/-- Report the uncorrectable words among `k` slices read from `base` on, one every `step` bytes (R271, R272). -/
def State.badWords (s : State) (base step k : Nat) (bad : Word) : State :=
  s.each (List.range k) fun s i => if bad.getLsbD i then s.eccStack (base + step * i) 2 0 else s

/-- What a stack read of `k` slices of `d` found in error (R271, R272): its first vector word lies at `at_`, its first slice is `first`. -/
def State.readErrors (s : State) (w : Nat) (d : RawDesc) (at_ first k : Nat) (bad laneBad : Word) (corrected : Bool) : State :=
  let s1 := (s.badWords at_ 8 k bad).badWords (vecArea w + 4 * (dLaneBase d + first)) 4 k (if dLaneEn d then laneBad else 0)
  if corrected && k ≠ 0 then s1.eccStack at_ 1 0 else s1

/-- The head of the one program successor is whole, so that reads for it go to its later plays and the segments after it (R96). -/
def State.nextWhole (s : State) (w : Nat) (r : Role) : Bool :=
  r = linkRole (s.sq w).cur && (match (s.sq w).segOf r with | some d => ((s.sl w).buf r).whole d | none => false)

/-- Up to `n` slices of a role's segment are read into the Sluice; what error correction found in them is reported (R61, R62, R118, R271, R272). -/
def State.readInto (s : State) (w : Nat) (r : Role) (n : Nat) (bad laneBad : Word) (corrected : Bool) : State :=
  let b := (s.sl w).buf r
  let first := b.lo + b.slices.length
  let s1 := s.pushSlices w r n bad laneBad
  let b1 := (s1.sl w).buf r
  let k := b1.lo + b1.slices.length - first
  let d := ((s.sq w).segOf r).getD 0
  let at_ := if dStream d then vecArea w + ((s.sl w).ring.head?.map (·.at_)).getD 0 else vecArea w + 8 * (dVecBase d + first)
  ((s1.readErrors w d at_ first k bad laneBad corrected).fillIndicate w).stockIndicate w

/-- A head is read as far as its segment and the Sluice's room allow (R95, R272). -/
def State.loadHead (s : State) (w : Nat) (r : Role) (rd : HeadReads) : State := s.readInto w r 64 rd.bad rd.laneBad rd.corrected

/-- A stack read of up to `n` slices for a role completes (R61, R62, R96, R118, R272). -/
def State.readDone (s : State) (w : Nat) (r : Role) (n : Nat) (bad laneBad : Word) (corrected : Bool) : State :=
  if !(s.sq w).loaded || !s.stackOn (w / 64 % 2) then s
  else if s.nextWhole w r && s.bankOn (cluOf w) then
    match s.pushChain w n bad laneBad with
    | (s1, some (d, first, k)) => s1.readErrors w d (vecArea w + 8 * (dVecBase d + first)) first k bad laneBad corrected
    | (s1, none) => s1
  else s.readInto w r n bad laneBad corrected

/-! Boundaries. -/

/-- Period-table entry `e` is applied afresh: its n restarts at 0 (R151). -/
def State.applyEntry (s : State) (w e : Nat) : State := s.modPl w fun p => { p with entry := e, n := 0 }

/-- The first segment fetched ahead becomes the program successor of the segment that starts, when that was the one program successor itself: its
head, and what of its later plays came with it (R95, R96). -/
def State.takeChain (s : State) (w : Nat) (along : Bool) : State :=
  match (if along then (s.sl w).chain else []) with
  | [] => s.modSl w fun x => { x with chain := [], more := [] }
  | x :: rest =>
    let r := linkRole (s.sq w).cur
    (s.modSq w fun q => { q with fetched := roleSet r (.good x.1) q.fetched }).modSl w fun y => { y with
      bufs := roleSet r { x.2 with slices := x.2.slices.take (dHead x.1) } y.bufs, more := x.2.slices.drop (dHead x.1), chain := rest }

/-- A segment starts from its role's head: its first play (R90, R95, R151). Heads not chosen are discarded. -/
def State.enterSeg (s : State) (w : Nat) (r : Role) (d : RawDesc) (landing : Nat) : State :=
  let along := decide (r = linkRole (s.sq w).cur)
  let h := (s.sl w).buf r
  let head := if along then { h with slices := h.slices ++ (s.sl w).more } else h
  let gone : List Role := [.next, .alt, .ret, .rep]
  let s1 := s.modSq w fun q => { q with
    cur := d, fetched := q.fetched.filter (fun x => !gone.contains x.1), play := 1, ofs := 0, playId := q.playId + 1, playFail := false,
    decided := none, stopMark := none, markDue := 1, invalid := none, landing := landing }
  let s2 := (s1.modSl w fun x => { x with
    bufs := roleSet .path head (x.bufs.filter fun y => !gone.contains y.1), pushNow := (0, 0) }).takeChain w along
  let s3 := if dKeep d then s2 else s2.applyEntry w (dPeriodSel d)
  (s3.streamMismatch w).fillIndicate w

/-- Entry 1's landing starts: 2 for a stop, 3 otherwise (R83, R90, R93, R140). -/
def State.enterLanding (s : State) (w why : Nat) : State := s.enterSeg w .landing (s.sq w).land1 why

/-- A fetched descriptor starts, or entry 1's landing in place of a failed one (R83). -/
def State.enterFetched (s : State) (w : Nat) (r : Role) (sh : Shelf) (t : Nat) : State :=
  match (roleGet r (s.sq w).fetched).getD (s.fetchDesc w sh true ((s.sq w).nextOfPlay r)) with
  | .good d => s.enterSeg w r d (if dKind d = 8 then 1 else 0)
  | .failed x => (s.perr w 2 x t).enterLanding w 3

/-- The same segment plays again (R88, R91, R95). -/
def State.repeatPlay (s : State) (w : Nat) : State :=
  let s1 := s.modSq w fun q => { q with
    play := q.play + 1, ofs := 0, playId := q.playId + 1, playFail := false, decided := none, stopMark := none, markDue := 2, invalid := none }
  let s2 := s1.modSl w fun x =>
    let b := x.buf .path
    let n := dSlices (s.sq w).cur
    if repeatHead (s.sq w).cur then { x with bufs := roleDel .rep (roleSet .path (x.buf .rep) x.bufs) }
    else { x with bufs := roleSet .path { lo := b.lo - n, slices := b.slices.drop (n - b.lo) } x.bufs }
  s2.fillIndicate w

/-- What the decision fixed starts at `t` (R90, R91, R93). -/
def State.startChoice (s : State) (w t : Nat) (c : Choice) : State :=
  let q := s.sq w
  match c with
  | .again => s.repeatPlay w
  | .next =>
    let s1 := if dKind q.cur = 5 then s.modSq w fun q => { q with stack := dAlt q.cur :: q.stack } else s
    s1.enterFetched w .next (dNext q.cur) t
  | .alt => s.enterFetched w .alt (dAlt q.cur) t
  | .ret => (s.modSq w fun q => { q with stack := q.stack.tail }).enterFetched w .ret (q.stack.headD nullShelf) t
  | .jump k => s.enterFetched w (.jump k) (s.jumpShelf w k.toNat) t
  | .stopLand => s.enterLanding w 2
  | .kept sh => s.enterFetched w .ret sh t
  | .errLand _ _ => s.enterLanding w 3
  | .finish => s

/-- A play ends and what its decision fixed starts (R88, R90). -/
def State.boundary (s : State) (w : Nat) : State :=
  let q := s.sq w
  if !s.running w || !(s.pl w).begun || (s.ho w).on || q.ofs ≠ q.playEnd || s.t < (s.pl w).nextT || s.stageDue w then s
  else match q.decided with
    | none => s
    | some .finish => s
    | some c => s.startChoice w (s.pl w).nextT c
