/-- The AFE die completes its power-up (R54). -/
def State.afeUp (s : State) (c : Nat) : State := s.modClu c fun x => if x.afeState = 1 then { x with afeState := 2 } else x

/-! Headroom. -/

/-- Period-table entries that a ready jump target's trace can have in force (R415). -/
def State.slotTrace (s : State) (w target : Nat) : Nat :=
  let burst := s.burstNodes w
  let rets := callRets burst
  let nodes := walk (s.desc w) walkFuel (target :: 0 :: 1 :: rets) []
  let init := (s.sq w).trace.foldl (fun m e => m ||| 2 ^ e) 0
  (traceOf nodes (callRets nodes ++ rets) target init).foldl (fun m x => m ||| x.2.2) init

/-- The shortest period that the current burst of a window can reach (R30, R415). -/
def State.shortestPeriod (s : State) (w : Nat) : Nat :=
  let base := (s.sq w).trace.foldl (fun m e => m ||| 2 ^ e) 0
  let all := (List.range 4).foldl (fun m k => if (s.sq w).jready.getLsbD k then m ||| s.slotTrace w (entryOf (s.jumpShelf w k)) else m) base
  shortest (s.activeView w) all

/-- The shortest period of the cluster's pins in ARMED or RUN; none without demand (R30). -/
def State.clusterPeriod (s : State) (c : Nat) : Option Nat :=
  match ((List.range 16).map (16 * c + ·)).filter s.armedRun with
  | [] => none
  | w :: r => some ((r.map s.shortestPeriod).foldl min (s.shortestPeriod w))

/-- Headroom in percent for a capacity in 0.01 Gvec/s against a period (R30). -/
def headroomOf (capacity period : Nat) : Int := max (-100) (min 1000 (((capacity * period : Nat) - 102400 : Int) / 1024))

/-- The low-headroom event and its re-arming (R33). -/
def State.headroomLow (s : State) (c : Nat) (v : Int) : State :=
  let thr := signed 11 (s.dreg 1 (0x0C0 + 4 * c))
  if thr = -100 then s
  else if (s.clu c).hrArmed && v ≤ thr then (s.modClu c fun x => { x with hrArmed := false }).raiseClu c 2 0 0
  else if !(s.clu c).hrArmed && thr + 5 ≤ v then s.modClu c fun x => { x with hrArmed := true }
  else s

/-- One update of the monitor: the minimum capacity of the interval (R30 to R34). DESIGN CHOICE (log 137): DEMAND is rounded down to its unit of
0.01 Gvec/s; R30 and the register give no rounding. -/
def State.headroomPost (s : State) (c capacity : Nat) : State :=
  let p := s.clusterPeriod c
  let v := match p with | some p => headroomOf capacity p | none => 1000
  let was := (s.clu c).headroom < 0 && (s.clu c).hrValid
  let s1 := s.modClu c fun x => { x with
    headroom := v, noDemand := p.isNone, capacity := capacity, demand := match p with | some p => min 4095 (102400 / max p 1) | none => 0,
    hrSeq := x.hrSeq + 1, hrValid := true }
  let s2 := s1.headroomLow c v
  if v < 0 && !was then s2.raiseClu c 3 0 2 else if 0 ≤ v && was then s2.endCond (cluSrc c 3) 0 else s2

/-- PWR.HR_CFG[c] is written (R33). -/
def State.writeHrCfg (s : State) (c v : Nat) : State :=
  let t := signed 11 v
  if t < -100 || 1000 < t then s.modClu c fun x => { x with hrRefused := true }
  else (s.setReg (pageAddr 1 (0x0C0 + 4 * c)) (bits v 0 11)).modClu c fun x => { x with hrRefused := false }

★ ★ ★ ★ ★ ★ ★

__Exercise brief__:
Nothing but the lines from the one with "let s1 := s.modClu" through the last line of the data should appear; print them exactly.

__Finished exercise__:
  let s1 := s.modClu c fun x => { x with
    headroom := v, noDemand := p.isNone, capacity := capacity, demand := match p with | some p => min 4095 (102400 / max p 1) | none => 0,
    hrSeq := x.hrSeq + 1, hrValid := true }
  let s2 := s1.headroomLow c v
  if v < 0 && !was then s2.raiseClu c 3 0 2 else if 0 ≤ v && was then s2.endCond (cluSrc c 3) 0 else s2

/-- PWR.HR_CFG[c] is written (R33). -/
def State.writeHrCfg (s : State) (c v : Nat) : State :=
  let t := signed 11 v
  if t < -100 || 1000 < t then s.modClu c fun x => { x with hrRefused := true }
  else (s.setReg (pageAddr 1 (0x0C0 + 4 * c)) (bits v 0 11)).modClu c fun x => { x with hrRefused := false }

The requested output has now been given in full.